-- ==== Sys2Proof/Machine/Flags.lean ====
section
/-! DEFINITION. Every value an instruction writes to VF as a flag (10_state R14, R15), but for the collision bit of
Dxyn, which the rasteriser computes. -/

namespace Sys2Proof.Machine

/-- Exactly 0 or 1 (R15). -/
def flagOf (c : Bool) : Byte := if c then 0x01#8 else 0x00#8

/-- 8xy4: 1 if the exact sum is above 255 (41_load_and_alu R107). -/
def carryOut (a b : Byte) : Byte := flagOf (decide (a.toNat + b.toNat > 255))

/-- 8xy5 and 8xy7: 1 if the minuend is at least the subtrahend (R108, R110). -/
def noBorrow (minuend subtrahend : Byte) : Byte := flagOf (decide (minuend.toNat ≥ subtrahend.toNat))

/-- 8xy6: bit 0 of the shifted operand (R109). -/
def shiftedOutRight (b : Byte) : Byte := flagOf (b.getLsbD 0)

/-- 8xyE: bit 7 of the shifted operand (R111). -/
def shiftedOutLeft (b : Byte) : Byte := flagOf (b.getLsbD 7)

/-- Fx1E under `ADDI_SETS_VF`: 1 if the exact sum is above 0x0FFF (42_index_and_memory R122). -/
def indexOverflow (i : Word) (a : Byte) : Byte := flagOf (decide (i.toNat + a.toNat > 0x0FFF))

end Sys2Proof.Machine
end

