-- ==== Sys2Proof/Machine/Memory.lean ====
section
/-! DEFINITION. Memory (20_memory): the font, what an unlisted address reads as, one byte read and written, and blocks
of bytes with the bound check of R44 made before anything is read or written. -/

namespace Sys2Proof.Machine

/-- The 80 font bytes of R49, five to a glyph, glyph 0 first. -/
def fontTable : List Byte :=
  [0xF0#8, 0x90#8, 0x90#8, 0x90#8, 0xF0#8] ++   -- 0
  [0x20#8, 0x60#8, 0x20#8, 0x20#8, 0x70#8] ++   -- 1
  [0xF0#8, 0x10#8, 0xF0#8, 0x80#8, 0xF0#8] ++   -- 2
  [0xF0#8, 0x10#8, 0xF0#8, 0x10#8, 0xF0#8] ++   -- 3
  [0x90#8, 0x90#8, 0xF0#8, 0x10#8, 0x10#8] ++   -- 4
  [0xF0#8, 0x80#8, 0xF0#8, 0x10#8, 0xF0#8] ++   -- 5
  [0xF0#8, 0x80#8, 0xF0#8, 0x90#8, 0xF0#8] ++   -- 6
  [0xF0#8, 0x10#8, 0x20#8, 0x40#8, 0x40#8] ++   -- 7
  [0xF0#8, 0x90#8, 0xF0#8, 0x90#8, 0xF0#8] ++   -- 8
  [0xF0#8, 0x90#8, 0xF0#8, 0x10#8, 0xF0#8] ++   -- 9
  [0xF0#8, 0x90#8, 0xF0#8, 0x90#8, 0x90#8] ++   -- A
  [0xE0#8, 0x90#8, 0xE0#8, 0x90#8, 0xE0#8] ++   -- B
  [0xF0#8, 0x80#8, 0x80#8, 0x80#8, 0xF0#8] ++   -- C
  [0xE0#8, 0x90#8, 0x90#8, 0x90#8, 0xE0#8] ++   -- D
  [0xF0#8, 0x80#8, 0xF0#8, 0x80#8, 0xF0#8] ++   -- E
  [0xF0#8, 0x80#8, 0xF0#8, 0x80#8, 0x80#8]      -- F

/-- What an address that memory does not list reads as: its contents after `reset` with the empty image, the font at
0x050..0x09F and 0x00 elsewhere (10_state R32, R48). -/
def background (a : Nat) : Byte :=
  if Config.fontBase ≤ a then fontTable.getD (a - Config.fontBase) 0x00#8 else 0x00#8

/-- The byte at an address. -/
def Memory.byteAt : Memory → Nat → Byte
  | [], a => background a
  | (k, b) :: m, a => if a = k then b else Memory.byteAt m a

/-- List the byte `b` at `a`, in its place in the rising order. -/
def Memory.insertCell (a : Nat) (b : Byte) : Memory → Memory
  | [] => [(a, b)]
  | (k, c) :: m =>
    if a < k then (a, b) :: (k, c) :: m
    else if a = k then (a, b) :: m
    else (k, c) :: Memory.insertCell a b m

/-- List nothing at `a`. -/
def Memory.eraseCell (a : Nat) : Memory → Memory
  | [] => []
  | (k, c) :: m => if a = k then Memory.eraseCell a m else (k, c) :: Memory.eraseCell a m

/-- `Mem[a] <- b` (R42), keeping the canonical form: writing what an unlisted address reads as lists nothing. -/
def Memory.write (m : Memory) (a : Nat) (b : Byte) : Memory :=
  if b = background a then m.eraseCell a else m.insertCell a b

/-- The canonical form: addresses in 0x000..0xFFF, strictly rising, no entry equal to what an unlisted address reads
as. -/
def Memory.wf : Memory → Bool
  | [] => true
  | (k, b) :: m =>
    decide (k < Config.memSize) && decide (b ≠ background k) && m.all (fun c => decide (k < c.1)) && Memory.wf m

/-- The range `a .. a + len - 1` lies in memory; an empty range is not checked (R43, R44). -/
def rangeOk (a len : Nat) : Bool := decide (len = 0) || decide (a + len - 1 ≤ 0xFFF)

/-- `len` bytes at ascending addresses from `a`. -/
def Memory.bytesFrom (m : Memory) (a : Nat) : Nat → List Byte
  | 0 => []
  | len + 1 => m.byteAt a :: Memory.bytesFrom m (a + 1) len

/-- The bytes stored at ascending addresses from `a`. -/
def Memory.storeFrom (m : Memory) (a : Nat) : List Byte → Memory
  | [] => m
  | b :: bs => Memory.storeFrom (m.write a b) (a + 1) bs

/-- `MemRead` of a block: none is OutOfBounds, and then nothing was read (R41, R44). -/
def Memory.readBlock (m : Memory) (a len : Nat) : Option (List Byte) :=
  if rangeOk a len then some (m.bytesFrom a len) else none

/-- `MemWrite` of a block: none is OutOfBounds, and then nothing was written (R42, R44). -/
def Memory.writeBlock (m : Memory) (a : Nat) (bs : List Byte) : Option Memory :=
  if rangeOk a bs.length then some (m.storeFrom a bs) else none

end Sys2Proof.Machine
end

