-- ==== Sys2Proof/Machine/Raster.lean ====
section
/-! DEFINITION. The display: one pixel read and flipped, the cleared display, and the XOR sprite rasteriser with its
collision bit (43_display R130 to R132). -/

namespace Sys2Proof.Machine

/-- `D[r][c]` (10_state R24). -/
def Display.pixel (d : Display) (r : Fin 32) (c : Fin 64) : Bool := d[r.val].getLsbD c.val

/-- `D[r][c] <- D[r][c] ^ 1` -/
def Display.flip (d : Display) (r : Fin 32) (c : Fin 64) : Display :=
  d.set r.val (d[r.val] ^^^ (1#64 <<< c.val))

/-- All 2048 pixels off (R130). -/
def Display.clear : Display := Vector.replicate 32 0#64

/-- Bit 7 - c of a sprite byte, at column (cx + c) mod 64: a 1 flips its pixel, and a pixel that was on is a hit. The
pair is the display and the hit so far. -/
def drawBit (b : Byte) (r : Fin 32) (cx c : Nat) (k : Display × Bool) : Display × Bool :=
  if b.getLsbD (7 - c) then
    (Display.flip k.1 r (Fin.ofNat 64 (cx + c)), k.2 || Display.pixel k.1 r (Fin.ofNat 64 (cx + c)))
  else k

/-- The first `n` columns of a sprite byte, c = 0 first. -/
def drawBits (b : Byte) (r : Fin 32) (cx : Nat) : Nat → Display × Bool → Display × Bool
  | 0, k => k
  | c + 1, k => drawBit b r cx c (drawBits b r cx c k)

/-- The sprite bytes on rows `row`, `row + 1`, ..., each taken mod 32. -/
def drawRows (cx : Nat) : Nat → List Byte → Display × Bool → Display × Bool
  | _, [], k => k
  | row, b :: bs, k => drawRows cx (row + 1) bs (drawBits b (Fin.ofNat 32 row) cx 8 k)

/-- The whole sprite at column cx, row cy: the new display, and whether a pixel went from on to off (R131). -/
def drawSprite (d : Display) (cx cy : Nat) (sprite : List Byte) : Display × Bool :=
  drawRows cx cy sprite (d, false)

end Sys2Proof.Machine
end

...

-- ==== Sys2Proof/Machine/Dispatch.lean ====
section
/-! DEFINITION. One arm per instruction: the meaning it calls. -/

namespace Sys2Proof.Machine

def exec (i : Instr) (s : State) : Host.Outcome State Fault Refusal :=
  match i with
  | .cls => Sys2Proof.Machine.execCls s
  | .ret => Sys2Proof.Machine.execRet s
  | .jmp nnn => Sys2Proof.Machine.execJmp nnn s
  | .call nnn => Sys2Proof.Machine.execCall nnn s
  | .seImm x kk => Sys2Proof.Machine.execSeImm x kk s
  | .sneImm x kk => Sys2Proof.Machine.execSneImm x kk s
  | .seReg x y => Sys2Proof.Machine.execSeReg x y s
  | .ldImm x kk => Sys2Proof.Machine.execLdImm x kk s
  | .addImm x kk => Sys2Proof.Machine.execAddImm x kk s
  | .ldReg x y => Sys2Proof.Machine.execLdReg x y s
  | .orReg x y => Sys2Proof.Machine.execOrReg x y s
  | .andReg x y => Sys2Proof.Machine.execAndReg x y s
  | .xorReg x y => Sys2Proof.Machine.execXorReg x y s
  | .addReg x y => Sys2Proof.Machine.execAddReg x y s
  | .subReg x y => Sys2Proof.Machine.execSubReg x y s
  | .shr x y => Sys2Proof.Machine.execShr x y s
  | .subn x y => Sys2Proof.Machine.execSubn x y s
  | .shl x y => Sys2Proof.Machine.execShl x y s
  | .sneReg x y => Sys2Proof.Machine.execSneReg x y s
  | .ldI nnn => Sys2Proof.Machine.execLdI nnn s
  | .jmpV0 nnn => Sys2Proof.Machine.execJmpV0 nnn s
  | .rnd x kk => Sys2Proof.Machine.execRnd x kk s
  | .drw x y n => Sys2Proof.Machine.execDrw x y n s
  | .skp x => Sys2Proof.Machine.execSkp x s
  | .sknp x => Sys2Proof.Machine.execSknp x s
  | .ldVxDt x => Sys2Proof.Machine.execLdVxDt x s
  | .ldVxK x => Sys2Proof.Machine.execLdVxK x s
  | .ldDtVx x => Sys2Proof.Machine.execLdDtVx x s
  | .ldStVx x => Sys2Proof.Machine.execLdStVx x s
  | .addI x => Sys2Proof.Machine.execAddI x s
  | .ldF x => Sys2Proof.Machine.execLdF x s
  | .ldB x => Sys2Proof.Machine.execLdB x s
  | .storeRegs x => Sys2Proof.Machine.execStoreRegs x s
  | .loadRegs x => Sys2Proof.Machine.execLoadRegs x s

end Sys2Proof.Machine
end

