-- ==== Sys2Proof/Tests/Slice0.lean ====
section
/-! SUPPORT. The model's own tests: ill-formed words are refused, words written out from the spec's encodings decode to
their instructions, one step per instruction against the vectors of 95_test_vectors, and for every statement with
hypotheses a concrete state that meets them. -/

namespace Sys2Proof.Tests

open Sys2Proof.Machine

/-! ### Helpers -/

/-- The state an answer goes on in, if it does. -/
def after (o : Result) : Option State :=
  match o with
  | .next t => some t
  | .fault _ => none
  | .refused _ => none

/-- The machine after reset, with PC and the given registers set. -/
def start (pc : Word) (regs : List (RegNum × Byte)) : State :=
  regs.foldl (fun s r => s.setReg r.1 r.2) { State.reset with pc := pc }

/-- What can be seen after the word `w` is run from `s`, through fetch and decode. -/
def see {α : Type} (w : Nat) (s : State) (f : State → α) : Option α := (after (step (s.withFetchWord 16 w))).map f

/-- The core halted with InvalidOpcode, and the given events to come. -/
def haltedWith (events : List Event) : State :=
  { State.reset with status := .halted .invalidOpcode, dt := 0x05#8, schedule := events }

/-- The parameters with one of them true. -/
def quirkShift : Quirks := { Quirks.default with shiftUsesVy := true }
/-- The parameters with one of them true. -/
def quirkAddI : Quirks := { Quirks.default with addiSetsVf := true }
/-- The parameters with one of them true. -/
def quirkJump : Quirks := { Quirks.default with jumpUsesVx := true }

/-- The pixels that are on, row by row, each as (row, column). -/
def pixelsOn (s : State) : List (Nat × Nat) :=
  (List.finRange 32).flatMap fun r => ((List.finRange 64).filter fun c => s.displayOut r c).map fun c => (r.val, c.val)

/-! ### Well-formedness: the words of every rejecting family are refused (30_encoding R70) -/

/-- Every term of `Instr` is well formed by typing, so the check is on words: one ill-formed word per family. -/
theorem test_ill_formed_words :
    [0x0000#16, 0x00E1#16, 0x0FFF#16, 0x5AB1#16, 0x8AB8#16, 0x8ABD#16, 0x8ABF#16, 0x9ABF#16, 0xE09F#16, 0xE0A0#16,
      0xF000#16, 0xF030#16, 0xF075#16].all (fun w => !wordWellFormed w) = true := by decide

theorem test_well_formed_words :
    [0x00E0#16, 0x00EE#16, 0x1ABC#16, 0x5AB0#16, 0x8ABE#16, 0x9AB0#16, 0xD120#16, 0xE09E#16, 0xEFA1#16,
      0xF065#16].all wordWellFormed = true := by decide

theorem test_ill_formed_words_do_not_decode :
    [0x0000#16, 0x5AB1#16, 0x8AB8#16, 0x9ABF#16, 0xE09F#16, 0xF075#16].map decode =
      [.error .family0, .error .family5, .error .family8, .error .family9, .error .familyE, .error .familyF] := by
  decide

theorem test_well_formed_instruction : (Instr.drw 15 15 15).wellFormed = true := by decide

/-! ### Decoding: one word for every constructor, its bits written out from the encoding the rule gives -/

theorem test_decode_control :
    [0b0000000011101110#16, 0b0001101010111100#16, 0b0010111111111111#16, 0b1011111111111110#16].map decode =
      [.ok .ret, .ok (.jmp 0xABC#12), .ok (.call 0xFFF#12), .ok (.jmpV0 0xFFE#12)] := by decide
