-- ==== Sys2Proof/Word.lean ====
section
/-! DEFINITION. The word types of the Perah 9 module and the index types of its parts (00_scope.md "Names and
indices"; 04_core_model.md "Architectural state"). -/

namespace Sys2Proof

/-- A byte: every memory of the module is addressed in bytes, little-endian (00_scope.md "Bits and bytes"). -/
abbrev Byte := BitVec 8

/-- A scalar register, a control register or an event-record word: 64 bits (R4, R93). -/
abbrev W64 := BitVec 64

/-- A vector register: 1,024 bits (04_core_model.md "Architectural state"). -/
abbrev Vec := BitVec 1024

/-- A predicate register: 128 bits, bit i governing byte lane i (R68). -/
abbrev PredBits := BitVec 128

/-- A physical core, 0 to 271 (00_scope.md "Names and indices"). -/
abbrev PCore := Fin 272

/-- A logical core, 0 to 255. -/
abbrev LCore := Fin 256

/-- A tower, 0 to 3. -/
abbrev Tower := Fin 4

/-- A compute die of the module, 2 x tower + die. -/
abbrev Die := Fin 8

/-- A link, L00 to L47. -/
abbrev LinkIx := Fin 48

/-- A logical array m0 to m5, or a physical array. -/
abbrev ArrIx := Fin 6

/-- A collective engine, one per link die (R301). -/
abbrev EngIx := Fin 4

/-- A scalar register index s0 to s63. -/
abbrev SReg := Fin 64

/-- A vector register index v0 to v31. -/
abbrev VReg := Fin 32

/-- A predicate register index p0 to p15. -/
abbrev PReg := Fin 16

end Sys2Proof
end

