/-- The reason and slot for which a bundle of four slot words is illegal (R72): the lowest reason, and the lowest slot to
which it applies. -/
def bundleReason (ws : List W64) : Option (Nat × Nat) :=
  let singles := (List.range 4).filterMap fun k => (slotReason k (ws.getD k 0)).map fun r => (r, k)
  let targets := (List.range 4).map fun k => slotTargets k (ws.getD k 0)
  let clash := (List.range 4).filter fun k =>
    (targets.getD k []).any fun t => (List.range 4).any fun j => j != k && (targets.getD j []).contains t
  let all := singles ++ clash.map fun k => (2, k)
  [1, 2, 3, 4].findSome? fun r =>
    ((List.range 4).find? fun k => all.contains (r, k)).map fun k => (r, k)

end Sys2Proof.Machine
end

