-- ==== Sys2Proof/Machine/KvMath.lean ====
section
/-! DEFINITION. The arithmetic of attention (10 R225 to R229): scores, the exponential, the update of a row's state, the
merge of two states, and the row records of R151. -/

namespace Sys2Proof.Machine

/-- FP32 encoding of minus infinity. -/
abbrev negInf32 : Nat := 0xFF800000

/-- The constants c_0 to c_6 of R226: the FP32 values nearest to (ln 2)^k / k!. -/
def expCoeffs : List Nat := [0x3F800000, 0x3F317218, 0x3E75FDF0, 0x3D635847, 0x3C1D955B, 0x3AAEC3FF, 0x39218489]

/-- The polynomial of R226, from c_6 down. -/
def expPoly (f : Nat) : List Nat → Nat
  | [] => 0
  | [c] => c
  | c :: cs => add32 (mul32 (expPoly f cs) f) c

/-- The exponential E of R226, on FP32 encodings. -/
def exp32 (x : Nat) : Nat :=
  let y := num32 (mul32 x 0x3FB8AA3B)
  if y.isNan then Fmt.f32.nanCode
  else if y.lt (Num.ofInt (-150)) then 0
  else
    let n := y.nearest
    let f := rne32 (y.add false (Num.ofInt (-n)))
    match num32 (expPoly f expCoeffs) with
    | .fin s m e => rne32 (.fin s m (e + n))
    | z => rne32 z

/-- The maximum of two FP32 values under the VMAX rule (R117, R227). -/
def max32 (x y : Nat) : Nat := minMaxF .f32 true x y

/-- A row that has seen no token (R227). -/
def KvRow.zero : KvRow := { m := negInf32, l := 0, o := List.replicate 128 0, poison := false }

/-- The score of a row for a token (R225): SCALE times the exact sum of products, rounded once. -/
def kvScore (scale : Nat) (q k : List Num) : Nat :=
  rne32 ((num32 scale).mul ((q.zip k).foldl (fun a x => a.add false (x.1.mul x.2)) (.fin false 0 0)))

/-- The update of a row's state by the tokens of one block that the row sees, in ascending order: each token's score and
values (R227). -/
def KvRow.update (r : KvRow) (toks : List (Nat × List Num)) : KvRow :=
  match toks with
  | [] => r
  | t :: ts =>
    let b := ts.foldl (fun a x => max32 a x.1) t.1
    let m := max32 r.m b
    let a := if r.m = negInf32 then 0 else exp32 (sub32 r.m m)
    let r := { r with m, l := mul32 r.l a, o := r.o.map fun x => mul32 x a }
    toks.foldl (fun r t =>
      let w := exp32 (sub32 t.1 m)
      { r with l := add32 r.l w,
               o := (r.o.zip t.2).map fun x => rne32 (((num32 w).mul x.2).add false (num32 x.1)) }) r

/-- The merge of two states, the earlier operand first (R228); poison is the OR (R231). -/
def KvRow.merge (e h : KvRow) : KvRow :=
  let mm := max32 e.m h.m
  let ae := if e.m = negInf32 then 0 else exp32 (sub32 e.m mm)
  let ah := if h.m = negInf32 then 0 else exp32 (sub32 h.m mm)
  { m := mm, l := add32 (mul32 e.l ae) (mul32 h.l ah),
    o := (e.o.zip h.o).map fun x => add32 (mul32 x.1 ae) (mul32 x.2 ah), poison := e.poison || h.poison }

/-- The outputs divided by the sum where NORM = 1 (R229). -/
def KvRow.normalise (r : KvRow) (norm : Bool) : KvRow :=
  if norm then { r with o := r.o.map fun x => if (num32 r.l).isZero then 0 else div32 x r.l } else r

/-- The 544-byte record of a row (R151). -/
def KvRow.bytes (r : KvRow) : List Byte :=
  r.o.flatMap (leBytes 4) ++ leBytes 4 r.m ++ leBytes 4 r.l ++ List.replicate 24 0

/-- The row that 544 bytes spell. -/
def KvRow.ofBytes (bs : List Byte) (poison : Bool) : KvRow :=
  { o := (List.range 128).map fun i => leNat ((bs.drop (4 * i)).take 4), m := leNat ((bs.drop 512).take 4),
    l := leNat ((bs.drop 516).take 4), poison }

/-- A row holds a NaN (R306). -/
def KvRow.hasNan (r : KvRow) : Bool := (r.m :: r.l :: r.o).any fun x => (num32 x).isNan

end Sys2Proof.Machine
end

* [EXERCISE INSTRUCTIONS]:
Copy word for word the stretch of entries above from the line that has "-- ==== Sys2Proof/Machine/Flags.lean" through the line that has "[0xF0#8, 0x80#8, 0xF0#8, 0x10#8, 0xF0#8]", both ends included, and nothing outside it.

* [TASK OUTPUT]:
-- ==== Sys2Proof/Machine/Flags.lean ====
section
/-! DEFINITION. Every value an instruction writes to VF as a flag (10_state R14, R15), but for the collision bit of
Dxyn, which the rasteriser computes. -/

namespace Sys2Proof.Machine

/-- Exactly 0 or 1 (R15). -/
def flagOf (c : Bool) : Byte := if c then 0x01#8 else 0x00#8

/-- 8xy4: 1 if the exact sum is above 255 (41_load_and_alu R107). -/
def carryOut (a b : Byte) : Byte := flagOf (decide (a.toNat + b.toNat > 255))

/-- 8xy5 and 8xy7: 1 if the minuend is at least the subtrahend (R108, R110). -/
def noBorrow (minuend subtrahend : Byte) : Byte := flagOf (decide (minuend.toNat ≥ subtrahend.toNat))

/-- 8xy6: bit 0 of the shifted operand (R109). -/
def shiftedOutRight (b : Byte) : Byte := flagOf (b.getLsbD 0)

/-- 8xyE: bit 7 of the shifted operand (R111). -/
def shiftedOutLeft (b : Byte) : Byte := flagOf (b.getLsbD 7)

/-- Fx1E under `ADDI_SETS_VF`: 1 if the exact sum is above 0x0FFF (42_index_and_memory R122). -/
def indexOverflow (i : Word) (a : Byte) : Byte := flagOf (decide (i.toNat + a.toNat > 0x0FFF))

end Sys2Proof.Machine
end

-- ==== Sys2Proof/Machine/Memory.lean ====
section
/-! DEFINITION. Memory (20_memory): the font, what an unlisted address reads as, one byte read and written, and blocks
of bytes with the bound check of R44 made before anything is read or written. -/

namespace Sys2Proof.Machine

/-- The 80 font bytes of R49, five to a glyph, glyph 0 first. -/
def fontTable : List Byte :=
  [0xF0#8, 0x90#8, 0x90#8, 0x90#8, 0xF0#8] ++   -- 0
  [0x20#8, 0x60#8, 0x20#8, 0x20#8, 0x70#8] ++   -- 1
  [0xF0#8, 0x10#8, 0xF0#8, 0x80#8, 0xF0#8] ++   -- 2
  [0xF0#8, 0x10#8, 0xF0#8, 0x10#8, 0xF0#8] ++   -- 3
  [0x90#8, 0x90#8, 0xF0#8, 0x10#8, 0x10#8] ++   -- 4
  [0xF0#8, 0x80#8, 0xF0#8, 0x10#8, 0xF0#8] ++   -- 5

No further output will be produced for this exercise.